RNAi therapeutic medicines are a result of the usage of this natural biological process of RNAi occurring in cells of living beings.

"We believe ALN-GO1 has the potential to be a transformative therapy for patients with PH1, a potentially fatal and ultra-rare orphan disease that primarily afflicts children."

The Phase I/II trial has been designed as a randomised, single-blind, placebo-controlled study and is being conducted in two parts.

Part A has been conducted as a single-dose study enrolling 32 healthy adult subjects, while Part B will be conducted as a multi-dose study, which is planning to enrol 20 patients suffering from PH1.

The trial is primarily focused on testing the safety and tolerability of single and multiple subcutaneous doses of ALN-GO1.

The secondary goals of the trial are to determine the pharmacokinetics profile and clinical activity for ALN-GO1, determined by its effects on plasma glycolate and urinary oxalate levels in normal healthy volunteers and PH1 patients.

Data of Part A of the study suggested that a single, subcutaneously administered dosage of ALN-GO1 was able to achieve dose-dependent increases in plasma and urine glycolate.

It was also well tolerated by subjects throughout the study.

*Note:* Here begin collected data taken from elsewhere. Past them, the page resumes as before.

-- ==== Sys2Proof/Laws/State.lean ====
section
/-! SUPPORT. What each named update leaves as it was, field by field, and what it puts into the field it changes. -/

namespace Sys2Proof.Machine

open Sys2Proof

/-! `State.bump` changes tables only. -/

@[simp] theorem State.bump_held (s : State) (i n : Nat) : (s.bump i n).held = s.held := rfl
@[simp] theorem State.bump_link (s : State) (i n : Nat) : (s.bump i n).link = s.link := rfl
@[simp] theorem State.bump_unit (s : State) (i n : Nat) : (s.bump i n).unit = s.unit := rfl
@[simp] theorem State.bump_notices (s : State) (i n : Nat) : (s.bump i n).notices = s.notices := rfl
@[simp] theorem State.bump_formats (s : State) (i n : Nat) : (s.bump i n).formats = s.formats := rfl
@[simp] theorem State.bump_disp (s : State) (i n : Nat) : (s.bump i n).disp = s.disp := rfl
@[simp] theorem State.bump_mirror (s : State) (i n : Nat) : (s.bump i n).mirror = s.mirror := rfl
@[simp] theorem State.bump_steer (s : State) (i n : Nat) : (s.bump i n).steer = s.steer := rfl
@[simp] theorem State.bump_camera (s : State) (i n : Nat) : (s.bump i n).camera = s.camera := rfl
@[simp] theorem State.bump_guide (s : State) (i n : Nat) : (s.bump i n).guide = s.guide := rfl
@[simp] theorem State.bump_rear (s : State) (i n : Nat) : (s.bump i n).rear = s.rear := rfl
@[simp] theorem State.bump_menus (s : State) (i n : Nat) : (s.bump i n).menus = s.menus := rfl
@[simp] theorem State.bump_rings (s : State) (i n : Nat) : (s.bump i n).rings = s.rings := rfl
@[simp] theorem State.bump_outlets (s : State) (i n : Nat) : (s.bump i n).outlets = s.outlets := rfl
@[simp] theorem State.bump_chimes (s : State) (i n : Nat) : (s.bump i n).chimes = s.chimes := rfl
@[simp] theorem State.bump_pending (s : State) (i n : Nat) : (s.bump i n).pending = s.pending := rfl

Alnylam chief medical officer and research and development executive vice-president Akshay Vaishnaw said: "We believe ALN-GO1 has the potential to be a transformative therapy for patients with PH1, a potentially fatal and ultra-rare orphan disease that primarily afflicts children.

“The current treatment approach for patients suffering from this condition is routine dialysis and, ultimately, a dual liver and kidney transplant, as no approved pharmaceutical options currently exist.”

The company is now planning to proceed with Part B of the ongoing Phase I/II study of ALN-GO1.